-- Material supplied follows --

-- ==== Sys2Proof/Laws/PerInstr.lean ====
section
/-! SUPPORT. The family RoundTrip, one lemma per constructor: an accepted instruction's word decodes to it (spec 02 R32,
R40-R44, R49-R51). -/
namespace Sys2Proof.Laws
set_option Elab.async false
open Sys2Proof

/-- Decoding an instruction's own word gives it back. -/
def RoundTrip.Statement (i : Instr) : Prop := ∀ w, encode i = some w → i.WellFormed → decodeWord w = .ok i

/-- A word that parses to an accepted instruction decodes to it. -/
theorem RoundTrip.of_parse {i : Instr} {v : Word} (e : encode i = some v) (p : parse v = some i) : RoundTrip.Statement i := by
  intro w h c
  obtain rfl : v = w := by simpa [e] using h
  have c : Machine.check i = none := c
  simp [decodeWord, p, c]

/-- A row that is no word. -/
theorem RoundTrip.of_none {i : Instr} (e : encode i = none) : RoundTrip.Statement i := by
  intro w h _
  simp [e] at h
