/-- `Obligations.LineAccessGoesOut`: a state and operands that meet the hypotheses of each clause. -/
theorem meets_LineAccessGoesOut :
    (∃ (f : MForm) (s : State) (t : Thread) (a : Word) (k : BitVec 32) (n : Nat) (i : Fin 32), (Goes s t f.toHead) ∧ f.D =
      .v i ∧ srcW s t f.A = .ok a ∧ t.getK f.msk = .full k ∧ (k ≠ 0) ∧ freeSeq s t 1 = some n ∧ (AccessGoes s t
      (vectorAddress f a) 128 false false))
    ∧ (∃ (f : MForm) (s : State) (t : Thread) (a : Word) (b : VWord) (k : BitVec 32), (Goes s t f.toHead) ∧ srcW s t f.A =
      .ok a ∧ srcV t f.B = .ok b ∧ t.getK f.msk = .full k ∧ (k ≠ 0) ∧ (AccessGoes s t (vectorAddress f a) 128 true false))
    ∧ (∃ (f : MForm) (s : State) (t : Thread) (a : Word), (Goes s t f.toHead) ∧ srcW s t f.A = .ok a ∧ t.getK f.msk = .full
      0 ∧ ((vectorAddress f a).toNat % 128 = 0))
    ∧ (∃ (f : MForm) (s : State) (t : Thread) (a : Word) (b : VWord), (Goes s t f.toHead) ∧ srcW s t f.A = .ok a ∧ srcV t
      f.B = .ok b ∧ t.getK f.msk = .full 0 ∧ ((vectorAddress f a).toNat % 128 = 0)) :=
  ⟨⟨{ MV with a := 2 }, W, cT W, val 0 (srcW W (cT W) ({ MV with a := 2 }).A), 0xFFFFFFFF, (freeSeq W (cT W) 1).getD 0,
    1, goes (by decide +kernel), by decide +kernel, ok_val (by decide +kernel), by decide +kernel, by decide +kernel,
    by decide +kernel, accessGoes (by decide +kernel)⟩,
   ⟨{ MV with a := 2 }, W, cT W, val 0 (srcW W (cT W) ({ MV with a := 2 }).A), val 0 (srcV (cT W)
    ({ MV with a := 2 }).B), 0xFFFFFFFF, goes (by decide +kernel), ok_val (by decide +kernel), ok_val (by decide +kernel),
    by decide +kernel, by decide +kernel, accessGoes (by decide +kernel)⟩,
   ⟨{ MV with a := 2, ext := 1 }, WK, cT WK, val 0 (srcW WK (cT WK) ({ MV with a := 2, ext := 1 }).A), goes
    (by decide +kernel), ok_val (by decide +kernel), by decide +kernel⟩,
   ⟨{ MV with a := 2, ext := 1 }, WK, cT WK, val 0 (srcW WK (cT WK) ({ MV with a := 2, ext := 1 }).A), val 0 (srcV (cT
    WK) ({ MV with a := 2, ext := 1 }).B), goes (by decide +kernel), ok_val (by decide +kernel), ok_val
    (by decide +kernel), by decide +kernel⟩⟩

/-- `Obligations.CompoundGoesOut`: a state and operands that meet the hypotheses of each clause. -/
theorem meets_CompoundGoesOut :
    (∃ (f : MForm) (s : State) (t : Thread) (a : Word) (b : Word) (k : BitVec 32) (n : Nat) (i : Fin 32), (Goes s t
      f.toHead) ∧ f.D = .v i ∧ srcW s t f.A = .ok a ∧ srcW s t f.B = .ok b ∧ t.getK f.msk = .full k ∧ (k ≠ 0) ∧
      ((vectorAddress f a).toNat % 4 = 0) ∧ (b.toNat % 4 = 0) ∧ freeSeq s t 1 = some n ∧
      let us := (lanesIn k).map (fun i => (i, vectorAddress f a + BitVec.ofNat 64 i * b, 0)); (CompoundGoes s t us))
    ∧ (∃ (f : MForm) (s : State) (t : Thread) (a : Word) (b : VWord) (d : Word) (k : BitVec 32), (Goes s t f.toHead) ∧ srcW
      s t f.A = .ok a ∧ srcV t f.B = .ok b ∧ srcW s t f.D = .ok d ∧ t.getK f.msk = .full k ∧ (k ≠ 0) ∧ ((vectorAddress f
      a).toNat % 4 = 0) ∧ (d.toNat % 4 = 0) ∧
      let us := highestOnly ((lanesIn k).map (fun i => (i, vectorAddress f a + BitVec.ofNat 64 i * d, lane b i)));
      (CompoundGoes s t us))
    ∧ (∃ (f : MForm) (s : State) (t : Thread) (a : Word) (b : VWord) (m : BitVec 64) (n : Nat) (i : Fin 32), (Goes s t
      f.toHead) ∧ f.D = .v i ∧ srcW s t f.A = .ok a ∧ srcV t f.B = .ok b ∧ t.getG (Fin.ofNat 16 (f.ext.extractLsb' 0
      4).toNat) = .full m ∧ ((vectorAddress f a).toNat % 4 = 0) ∧ freeSeq s t 1 = some n ∧
      let us := ((List.range 32).filter (fun i => decide ((lane b i).toNat < m.toNat))).map (fun i => (i, vectorAddress f a + 4 * (lane b i).setWidth 64, 0));
      (us ≠ []) ∧ (CompoundGoes s t us))
    ∧ (∃ (f : MForm) (s : State) (t : Thread) (a : Word) (b : VWord) (d : VWord) (m : BitVec 64), (Goes s t f.toHead) ∧ srcW
      s t f.A = .ok a ∧ srcV t f.B = .ok b ∧ srcV t f.D = .ok d ∧ t.getG (Fin.ofNat 16 (f.ext.extractLsb' 0 4).toNat) =
      .full m ∧ ((vectorAddress f a).toNat % 4 = 0) ∧
      let us := highestOnly (((List.range 32).filter (fun i => decide ((lane d i).toNat < m.toNat))).map (fun i => (i, vectorAddress f a + 4 * (lane d i).setWidth 64, lane b i)));
      (us ≠ []) ∧ (CompoundGoes s t us))
    ∧ (∃ (f : MForm) (s : State) (t : Thread) (a : Word) (b : Word) (n : Nat) (i : Fin 32), (Goes s t f.toHead) ∧ f.D = .v i
      ∧ srcW s t f.A = .ok a ∧ srcW s t f.B = .ok b ∧ ((vectorAddress f a).toNat % 32 = 0) ∧ (b.toNat % 32 = 0) ∧ freeSeq s
      t 8 = some n ∧ let us := (List.range 32).map (fun j => (j, vectorAddress f a + BitVec.ofNat 64 j * b, 0));
      (CompoundGoes s t us)) :=
  ⟨⟨{ MV with a := 2, b := 3 }, W, cT W, val 0 (srcW W (cT W) ({ MV with a := 2, b := 3 }).A), val 0 (srcW W (cT W)
    ({ MV with a := 2, b := 3 }).B), 0xFFFFFFFF, (freeSeq W (cT W) 1).getD 0, 1, goes (by decide +kernel),
    by decide +kernel, ok_val (by decide +kernel), ok_val (by decide +kernel), by decide +kernel, by decide +kernel,
    by decide +kernel, by decide +kernel, by decide +kernel, compoundGoes (by decide +kernel)⟩,
   ⟨{ MV with a := 2, d := 3 }, W, cT W, val 0 (srcW W (cT W) ({ MV with a := 2, d := 3 }).A), val 0 (srcV (cT W)
    ({ MV with a := 2, d := 3 }).B), val 0 (srcW W (cT W) ({ MV with a := 2, d := 3 }).D), 0xFFFFFFFF, goes
    (by decide +kernel), ok_val (by decide +kernel), ok_val (by decide +kernel), ok_val (by decide +kernel),
    by decide +kernel, by decide +kernel, by decide +kernel, by decide +kernel, compoundGoes (by decide +kernel)⟩,
   ⟨{ MV with a := 2, ext := 4 }, WM, cT WM, val 0 (srcW WM (cT WM) ({ MV with a := 2, ext := 4 }).A), val 0 (srcV (cT
    WM) ({ MV with a := 2, ext := 4 }).B), 8, (freeSeq WM (cT WM) 1).getD 0, 1, goes (by decide +kernel),
    by decide +kernel, ok_val (by decide +kernel), ok_val (by decide +kernel), by decide +kernel, by decide +kernel,
    by decide +kernel, by decide +kernel, compoundGoes (by decide +kernel)⟩,
   ⟨{ MV with a := 2, ext := 4 }, WM, cT WM, val 0 (srcW WM (cT WM) ({ MV with a := 2, ext := 4 }).A), val 0 (srcV (cT
    WM) ({ MV with a := 2, ext := 4 }).B), val 0 (srcV (cT WM) ({ MV with a := 2, ext := 4 }).D), 8, goes
    (by decide +kernel), ok_val (by decide +kernel), ok_val (by decide +kernel), ok_val (by decide +kernel),
    by decide +kernel, by decide +kernel, by decide +kernel, compoundGoes (by decide +kernel)⟩,
   ⟨{ MV with a := 2, b := 3 }, W, cT W, val 0 (srcW W (cT W) ({ MV with a := 2, b := 3 }).A), val 0 (srcW W (cT W)
    ({ MV with a := 2, b := 3 }).B), (freeSeq W (cT W) 8).getD 0, 1, goes (by decide +kernel), by decide +kernel, ok_val
    (by decide +kernel), ok_val (by decide +kernel), by decide +kernel, by decide +kernel, by decide +kernel, compoundGoes
    (by decide +kernel)⟩⟩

-- Material supplied concluded --

● **Instructions for the task**
Retype the entries exactly from the first line, stopping after the line with "(b : VWord) (k".

● **Solved problem**
-- ==== Sys2Proof/Laws/PerInstr.lean ====
section
/-! SUPPORT. The family RoundTrip, one lemma per constructor: an accepted instruction's word decodes to it (spec 02 R32,
R40-R44, R49-R51). -/
namespace Sys2Proof.Laws
set_option Elab.async false
open Sys2Proof

/-- Decoding an instruction's own word gives it back. -/
def RoundTrip.Statement (i : Instr) : Prop := ∀ w, encode i = some w → i.WellFormed → decodeWord w = .ok i

/-- A word that parses to an accepted instruction decodes to it. -/
theorem RoundTrip.of_parse {i : Instr} {v : Word} (e : encode i = some v) (p : parse v = some i) : RoundTrip.Statement i := by
  intro w h c
  obtain rfl : v = w := by simpa [e] using h
  have c : Machine.check i = none := c
  simp [decodeWord, p, c]

/-- A row that is no word. -/
theorem RoundTrip.of_none {i : Instr} (e : encode i = none) : RoundTrip.Statement i := by
  intro w h _
  simp [e] at h
/-- `Obligations.LineAccessGoesOut`: a state and operands that meet the hypotheses of each clause. -/
theorem meets_LineAccessGoesOut :
    (∃ (f : MForm) (s : State) (t : Thread) (a : Word) (k : BitVec 32) (n : Nat) (i : Fin 32), (Goes s t f.toHead) ∧ f.D =
      .v i ∧ srcW s t f.A = .ok a ∧ t.getK f.msk = .full k ∧ (k ≠ 0) ∧ freeSeq s t 1 = some n ∧ (AccessGoes s t
      (vectorAddress f a) 128 false false))
    ∧ (∃ (f : MForm) (s : State) (t : Thread) (a : Word) (b : VWord) (k : BitVec 32), (Goes s t f.toHead) ∧ srcW s t f.A =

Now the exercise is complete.